I’ve said it once, I can’t say it enough: whether a particular wireless phone service works for you depends greatly on your geographical location. I don’t care if AT&T is the fastest, or if Verizon Wireless has the widest coverage. What I care about is whether a particular service works where I live. Yet, sucker that I am, I assumed that Verizon Wireless with their fantastic coverage would simply work in my house. It does not. As a result, my new Droid does not work for me. Here’s what happened.
My wife Tanya wanted to run out for a few errands today, so I took the opportunity to pop into my local Verizon Wireless store to get my new Droid activated. No problems there. In-store activation was a snap. I signed up for month-to-month, fewest minutes possible, with the intention of using it to replace my wife’s phone (we make very few calls).

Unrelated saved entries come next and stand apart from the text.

-- ==== Sys2Proof/Laws/PerInstr.lean ====
section
/-!
SUPPORT. How a word laid out from fields reads back, and family RoundTrip, one lemma per constructor: the bits that `encode` gives a well-formed
instruction with an encoding fit its length and decode to that instruction, with every operand at every value.
-/
namespace Sys2Proof.Laws

theorem low_bits (w lo L N : Nat) (h : L + N ≤ lo) : w / 2 ^ L % 2 ^ N = w % 2 ^ lo / 2 ^ L % 2 ^ N := by
  apply Nat.eq_of_testBit_eq; intro i
  simp only [Nat.testBit_mod_two_pow, Nat.testBit_div_two_pow]
  by_cases hi : i < N
  · have : i + L < lo := by omega
    simp [hi, this]
  · simp [hi]

theorem high_bits (w hi L N : Nat) (h : hi ≤ L) : w / 2 ^ L % 2 ^ N = w / 2 ^ hi / 2 ^ (L - hi) % 2 ^ N := by
  rw [Nat.div_div_eq_div_mul, ← Nat.pow_add, Nat.add_sub_cancel' h]

theorem put_bits (v r lo n : Nat) (hv : v < 2 ^ n) (hr : r / 2 ^ lo % 2 ^ n = 0) :
    (v * 2 ^ lo + r) / 2 ^ lo % 2 ^ n = v ∧ (v * 2 ^ lo + r) % 2 ^ lo = r % 2 ^ lo ∧
      (v * 2 ^ lo + r) / 2 ^ (lo + n) = r / 2 ^ (lo + n) := by
  have hd : (v * 2 ^ lo + r) / 2 ^ lo = v + r / 2 ^ lo := by
    rw [Nat.add_comm, Nat.add_mul_div_right _ _ (Nat.two_pow_pos lo), Nat.add_comm]
  have hq : r / 2 ^ lo = 2 ^ n * (r / 2 ^ lo / 2 ^ n) := by
    have := Nat.div_add_mod (r / 2 ^ lo) (2 ^ n); omega
  refine ⟨?_, ?_, ?_⟩
  · rw [hd, Nat.add_mod, hr, Nat.add_zero, Nat.mod_mod, Nat.mod_eq_of_lt hv]
  · rw [Nat.add_comm, Nat.add_mul_mod_self_right]
  · rw [Nat.pow_add, ← Nat.div_div_eq_div_mul, hd, ← Nat.div_div_eq_div_mul, hq, Nat.add_mul_div_left _ _ (Nat.two_pow_pos n),
      Nat.div_eq_of_lt hv, Nat.zero_add, Nat.mul_div_cancel_left _ (Nat.two_pow_pos n)]

/-- The word with values in fields (lowest bit, width). -/
def lay (base : Nat) : List (Nat × Nat) → List Nat → Nat
  | f :: ls, v :: vs => v * 2 ^ f.1 + lay base ls vs
  | _, _ => base

/-- Every value fits its field. -/
def Fits : List (Nat × Nat) → List Nat → Prop
  | f :: ls, v :: vs => v < 2 ^ f.2 ∧ Fits ls vs
  | _, _ => True

/-- Every field reads as its value. -/
def Reads (w : Nat) : List (Nat × Nat) → List Nat → Prop
  | f :: ls, v :: vs => w / 2 ^ f.1 % 2 ^ f.2 = v ∧ Reads w ls vs
  | _, _ => True

/-- Bits `L` to `L + N - 1` lie in no field. -/
def apart (L N : Nat) (ls : List (Nat × Nat)) : Bool := ls.all (fun f => decide (L + N ≤ f.1) || decide (f.1 + f.2 ≤ L))

/-- The fields lie apart from each other and from the fixed bits. -/
def okLay (base : Nat) : List (Nat × Nat) → Bool
  | [] => true
  | f :: t => apart f.1 f.2 t && base / 2 ^ f.1 % 2 ^ f.2 == 0 && okLay base t

theorem lay_range {base : Nat} : ∀ {ls : List (Nat × Nat)} {vs : List Nat}, okLay base ls = true → Fits ls vs → ∀ {L N : Nat},
    apart L N ls = true → lay base ls vs / 2 ^ L % 2 ^ N = base / 2 ^ L % 2 ^ N
  | [], _, _, _, _, _, _ => rfl
  | _ :: _, [], _, _, _, _, _ => rfl
  | f :: ls, v :: vs, h, hf, L, N, ha => by
    simp only [okLay, apart, List.all_cons, Bool.and_eq_true, Bool.or_eq_true, decide_eq_true_eq, beq_iff_eq] at h ha
    obtain ⟨⟨h1, h2⟩, h3⟩ := h
    have hr := (lay_range h3 hf.2 h1).trans h2
    obtain ⟨-, hl, hh⟩ := put_bits v (lay base ls vs) f.1 f.2 hf.1 hr
    rw [← lay_range h3 hf.2 ha.2]
    show (v * 2 ^ f.1 + lay base ls vs) / 2 ^ L % 2 ^ N = _
    rcases ha.1 with hc | hc
    · rw [low_bits _ _ _ _ hc, hl, ← low_bits _ _ _ _ hc]
    · rw [high_bits _ _ _ _ hc, hh, ← high_bits _ _ _ _ hc]

theorem reads_put {v r lo n : Nat} (hv : v < 2 ^ n) (hr : r / 2 ^ lo % 2 ^ n = 0) : ∀ {ls : List (Nat × Nat)} {vs : List Nat},
    apart lo n ls = true → Reads r ls vs → Reads (v * 2 ^ lo + r) ls vs
  | [], _, _, _ => trivial
  | _ :: _, [], _, _ => trivial
  | f :: ls, u :: us, ha, h => by
    simp only [apart, List.all_cons, Bool.and_eq_true, Bool.or_eq_true, decide_eq_true_eq] at ha
    obtain ⟨-, hl, hh⟩ := put_bits v r lo n hv hr
    refine ⟨h.1 ▸ ?_, reads_put hv hr ha.2 h.2⟩
    rcases ha.1 with hc | hc
    · rw [high_bits _ _ _ _ hc, hh, ← high_bits _ _ _ _ hc]
    · rw [low_bits _ _ _ _ hc, hl, ← low_bits _ _ _ _ hc]

theorem lay_reads {base : Nat} : ∀ {ls : List (Nat × Nat)} {vs : List Nat}, okLay base ls = true → Fits ls vs → Reads (lay base ls vs) ls vs
  | [], _, _, _ => trivial
  | _ :: _, [], _, _ => trivial
  | f :: ls, v :: vs, h, hf => by
    simp only [okLay, Bool.and_eq_true, beq_iff_eq] at h
    obtain ⟨⟨h1, h2⟩, h3⟩ := h
    have hr := (lay_range h3 hf.2 h1).trans h2
    exact ⟨(put_bits v (lay base ls vs) f.1 f.2 hf.1 hr).1, reads_put hf.1 hr h1 (lay_reads h3 hf.2)⟩

theorem lay_div {base K : Nat} : ∀ {ls : List (Nat × Nat)} {vs : List Nat}, okLay base ls = true → Fits ls vs →
    ls.all (fun f => decide (f.1 + f.2 ≤ K)) = true → lay base ls vs / 2 ^ K = base / 2 ^ K
  | [], _, _, _, _ => rfl
  | _ :: _, [], _, _, _ => rfl
  | f :: ls, v :: vs, h, hf, hb => by
    simp only [okLay, List.all_cons, Bool.and_eq_true, decide_eq_true_eq, beq_iff_eq] at h hb
    obtain ⟨⟨h1, h2⟩, h3⟩ := h
    obtain ⟨-, -, hh⟩ := put_bits v (lay base ls vs) f.1 f.2 hf.1 ((lay_range h3 hf.2 h1).trans h2)
    rw [← lay_div h3 hf.2 hb.2]
    show (v * 2 ^ f.1 + lay base ls vs) / 2 ^ K = _
    rw [← Nat.add_sub_cancel' hb.1, Nat.pow_add, ← Nat.div_div_eq_div_mul, hh, Nat.div_div_eq_div_mul]

/-- Ranges apart from the fields and what they read: bit, width, value. -/
def okGaps (base : Nat) (ls : List (Nat × Nat)) (gs : List (Nat × Nat × Nat)) : Bool :=
  gs.all (fun g => apart g.1 g.2.1 ls && base / 2 ^ g.1 % 2 ^ g.2.1 == g.2.2)

/-- The fixed ranges read as they should. -/
def Fixed (w : Nat) : List (Nat × Nat × Nat) → Prop
  | [] => True
  | g :: t => fnat w g.1 g.2.1 = g.2.2 ∧ Fixed w t

theorem lay_fixed {base : Nat} {ls : List (Nat × Nat)} {vs : List Nat} (h : okLay base ls = true) (hf : Fits ls vs) :
    ∀ {gs : List (Nat × Nat × Nat)}, okGaps base ls gs = true → Fixed (lay base ls vs) gs
  | [], _ => trivial
  | g :: t, hg => by
    simp only [okGaps, List.all_cons, Bool.and_eq_true, beq_iff_eq] at hg
    exact ⟨(lay_range h hf hg.1.1).trans hg.1.2, lay_fixed h hf hg.2⟩

theorem fnum_of {n w lo : Nat} {d : Fin (2 ^ n)} (h : w / 2 ^ lo % 2 ^ n = d.val) : fnum w lo n = d := Fin.ext h

theorem fbv_of {n w lo : Nat} {d : BitVec n} (h : w / 2 ^ lo % 2 ^ n = d.toNat) : fbv w lo n = d :=
  BitVec.eq_of_toNat_eq (by simp [fbv, h])

theorem bnat_lt (b : Bool) : bnat b < 2 ^ 1 := by cases b <;> decide

theorem fbit_of {w lo : Nat} {b : Bool} (h : w / 2 ^ lo % 2 ^ 1 = bnat b) : fbit w lo = b := by
  have : w / 2 ^ lo % 2 = bnat b := h
  unfold fbit; rw [this]; cases b <;> decide

namespace RoundTrip

/-- What family RoundTrip says of an instruction. -/
def Statement (i : Instr) : Prop :=
  i.hasWord = true → i.wf = true → decodeBits (encode i) = .ok i ∧ encode i < 2 ^ (8 * i.wordLen)

/-- The checks of a layout: fields apart from each other and from the fixed bits and the major, within the word; the fixed ranges. -/
def okForm (base : Nat) (ls : List (Nat × Nat)) (gs : List (Nat × Nat × Nat)) : Bool :=
  let K := if base % 4 = 3 then 64 else 32
  okLay base ls && apart 0 7 ls && okGaps base ls gs && ls.all (fun f => decide (f.1 + f.2 ≤ K)) && base / 2 ^ K == 0

/-- The statement of an instruction whose bits are laid out so. -/
theorem of_lay {i : Instr} {dec : Nat → Except DecodeError Instr} (base : Nat) (ls : List (Nat × Nat)) (gs : List (Nat × Nat × Nat)) (vs : List Nat)
    (hd : ∀ w, w % 128 = base % 128 → decodeRaw w = dec w) (hw : encode i = lay base ls vs) (ok : okForm base ls gs = true) (hf : Fits ls vs)
    (h : ∀ w, Fixed w gs → Reads w ls vs → dec w = .ok i) : Statement i := by
  intro _ hwf
  simp only [okForm, Bool.and_eq_true, beq_iff_eq] at ok
  obtain ⟨⟨⟨⟨h1, h2⟩, h3⟩, h4⟩, h5⟩ := ok
  have hm : lay base ls vs % 128 = base % 128 := by simpa using lay_range h1 hf h2
  have hr : decodeRaw (encode i) = .ok i := by rw [hw, hd _ hm]; exact h _ (lay_fixed h1 hf h3) (lay_reads h1 hf)
  refine ⟨by simp [decodeBits, hr, hwf], ?_⟩
  have hlt := lay_div h1 hf h4
  rw [h5] at hlt
  have hlt := (Nat.div_eq_zero_iff_lt (Nat.two_pow_pos _)).mp hlt
  have h4 : lay base ls vs % 4 = base % 4 := by omega
  unfold Instr.wordLen
  rw [hw, h4]
  split <;> simp_all

theorem raw1 (w : Nat) (h : w % 128 = 1) : decodeRaw w = decScalu w := by unfold decodeRaw; rw [h]; rfl
theorem raw2 (w : Nat) (h : w % 128 = 2) : decodeRaw w = decScali w := by unfold decodeRaw; rw [h]; rfl
theorem raw3 (w : Nat) (h : w % 128 = 3) : decodeRaw w = decSclit w := by unfold decodeRaw; rw [h]; rfl
theorem raw4 (w : Nat) (h : w % 128 = 4) : decodeRaw w = decScmul w := by unfold decodeRaw; rw [h]; rfl
theorem raw5 (w : Nat) (h : w % 128 = 5) : decodeRaw w = decScfp w := by unfold decodeRaw; rw [h]; rfl
theorem raw6 (w : Nat) (h : w % 128 = 6) : decodeRaw w = decScupp w := by unfold decodeRaw; rw [h]; rfl
theorem raw8 (w : Nat) (h : w % 128 = 8) : decodeRaw w = decScld w := by unfold decodeRaw; rw [h]; rfl
theorem raw9 (w : Nat) (h : w % 128 = 9) : decodeRaw w = decScst w := by unfold decodeRaw; rw [h]; rfl
theorem raw10 (w : Nat) (h : w % 128 = 10) : decodeRaw w = decScsyn w := by unfold decodeRaw; rw [h]; rfl
theorem raw12 (w : Nat) (h : w % 128 = 12) : decodeRaw w = decBr w := by unfold decodeRaw; rw [h]; rfl
theorem raw13 (w : Nat) (h : w % 128 = 13) : decodeRaw w = decJmp w := by unfold decodeRaw; rw [h]; rfl
theorem raw14 (w : Nat) (h : w % 128 = 14) : decodeRaw w = decJreg w := by unfold decodeRaw; rw [h]; rfl
theorem raw16 (w : Nat) (h : w % 128 = 16) : decodeRaw w = decLoop w := by unfold decodeRaw; rw [h]; rfl
theorem raw17 (w : Nat) (h : w % 128 = 17) : decodeRaw w = decCreg w := by unfold decodeRaw; rw [h]; rfl
theorem raw18 (w : Nat) (h : w % 128 = 18) : decodeRaw w = decSys w := by unfold decodeRaw; rw [h]; rfl
theorem raw20 (w : Nat) (h : w % 128 = 20) : decodeRaw w = decSync w := by unfold decodeRaw; rw [h]; rfl
theorem raw21 (w : Nat) (h : w % 128 = 21) : decodeRaw w = decTask w := by unfold decodeRaw; rw [h]; rfl
theorem raw22 (w : Nat) (h : w % 128 = 22) : decodeRaw w = decQueue w := by unfold decodeRaw; rw [h]; rfl
theorem raw24 (w : Nat) (h : w % 128 = 24) : decodeRaw w = decPriv w := by unfold decodeRaw; rw [h]; rfl
theorem raw32 (w : Nat) (h : w % 128 = 32) : decodeRaw w = decRow w := by unfold decodeRaw; rw [h]; rfl
theorem raw34 (w : Nat) (h : w % 128 = 34) : decodeRaw w = decCrown w := by unfold decodeRaw; rw [h]; rfl
theorem raw35 (w : Nat) (h : w % 128 = 35) : decodeRaw w = decRowl w := by unfold decodeRaw; rw [h]; rfl
theorem raw48 (w : Nat) (h : w % 128 = 48) : decodeRaw w = decVarith w := by unfold decodeRaw; rw [h]; rfl
theorem raw49 (w : Nat) (h : w % 128 = 49) : decodeRaw w = decVscal w := by unfold decodeRaw; rw [h]; rfl
theorem raw50 (w : Nat) (h : w % 128 = 50) : decodeRaw w = decVimm w := by unfold decodeRaw; rw [h]; rfl
theorem raw51 (w : Nat) (h : w % 128 = 51) : decodeRaw w = decVext w := by unfold decodeRaw; rw [h]; rfl
theorem raw52 (w : Nat) (h : w % 128 = 52) : decodeRaw w = decVcmp w := by unfold decodeRaw; rw [h]; rfl
theorem raw53 (w : Nat) (h : w % 128 = 53) : decodeRaw w = decVlog w := by unfold decodeRaw; rw [h]; rfl
theorem raw54 (w : Nat) (h : w % 128 = 54) : decodeRaw w = decVconf w := by unfold decodeRaw; rw [h]; rfl
theorem raw55 (w : Nat) (h : w % 128 = 55) : decodeRaw w = decVmath w := by unfold decodeRaw; rw [h]; rfl
theorem raw56 (w : Nat) (h : w % 128 = 56) : decodeRaw w = decVperm w := by unfold decodeRaw; rw [h]; rfl
theorem raw57 (w : Nat) (h : w % 128 = 57) : decodeRaw w = decVred w := by unfold decodeRaw; rw [h]; rfl
theorem raw58 (w : Nat) (h : w % 128 = 58) : decodeRaw w = decVmask w := by unfold decodeRaw; rw [h]; rfl
theorem raw59 (w : Nat) (h : w % 128 = 59) : decodeRaw w = decVtab w := by unfold decodeRaw; rw [h]; rfl
theorem raw60 (w : Nat) (h : w % 128 = 60) : decodeRaw w = decVplane w := by unfold decodeRaw; rw [h]; rfl
theorem raw64 (w : Nat) (h : w % 128 = 64) : decodeRaw w = decMat w := by unfold decodeRaw; rw [h]; rfl
theorem raw67 (w : Nat) (h : w % 128 = 67) : decodeRaw w = decPin w := by unfold decodeRaw; rw [h]; rfl
theorem raw80 (w : Nat) (h : w % 128 = 80) : decodeRaw w = decGal w := by unfold decodeRaw; rw [h]; rfl
theorem raw81 (w : Nat) (h : w % 128 = 81) : decodeRaw w = decCmaint w := by unfold decodeRaw; rw [h]; rfl
theorem raw83 (w : Nat) (h : w % 128 = 83) : decodeRaw w = decFar w := by unfold decodeRaw; rw [h]; rfl
theorem raw87 (w : Nat) (h : w % 128 = 87) : decodeRaw w = decFatom w := by unfold decodeRaw; rw [h]; rfl
theorem raw112 (w : Nat) (h : w % 128 = 112) : decodeRaw w = decHint70 w := by unfold decodeRaw; rw [h]; rfl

Tanya previously had not wanted data on her phone, but just this week, her office locked down on Internet usage, keeping her out of her personal email and websites. Thus, it’s a good time for her to get email, web, and Pandora on her phone. Plus, now she won’t be asking for my iPhone every time she wants to take a photo of the cats (though she probably still will).
So that was all fine and dandy. But after I got home and started finishing setup with other services, specifically Google Voice, I found I wasn’t getting a signal in my basement. Didn’t concern me too much. My iPhone gets a 3G signal in my basement, but it’s inconsistent and drops completely in certain spots. No big deal for the Droid, I thought, I’ll just move upstairs to finish. But to my surprise, that didn’t work either.
After some experimentation, I found my Droid would get a signal on the top floor… near a window. Even standing outside, on ground level, resulted in a weak signal and, yes, I did drop a call. Apparently, the mighty Verizon Wireless network has trouble piercing the shroud of trees that surrounds my house, same as I’ve found with the Sprint network (whose HQ is only a mile away). Possibly that’s a CDMA limitation; I’ll have to look into it.
Anyway, despite that limitation, the Droid is not an automatic FAIL for us. My wife prefers to use the home phone for calls, her Google Voice number is set to ring both home and mobile, and we have wifi for data at home. The real test will be whether it works for her at the office, where we want her wireless data to work. Shouldn’t be any problems there, but I wasn’t expecting any problems at home either, so we’ll see.
Regardless, it looks like I’m not going to be switching from AT&T anytime soon. Unlike my wife, I prefer to use my mobile phone for calls and have used it for backup when the power has gone out, taking the home broadband with it. Again, wireless coverage maps and download speed tests are fine for showing off, but they don’t tell me if I’m covered where I live. Xavier’s got T-Mobile antennas going up where he lives. I’ve got AT&T 3G in my basement. Go with what works for you.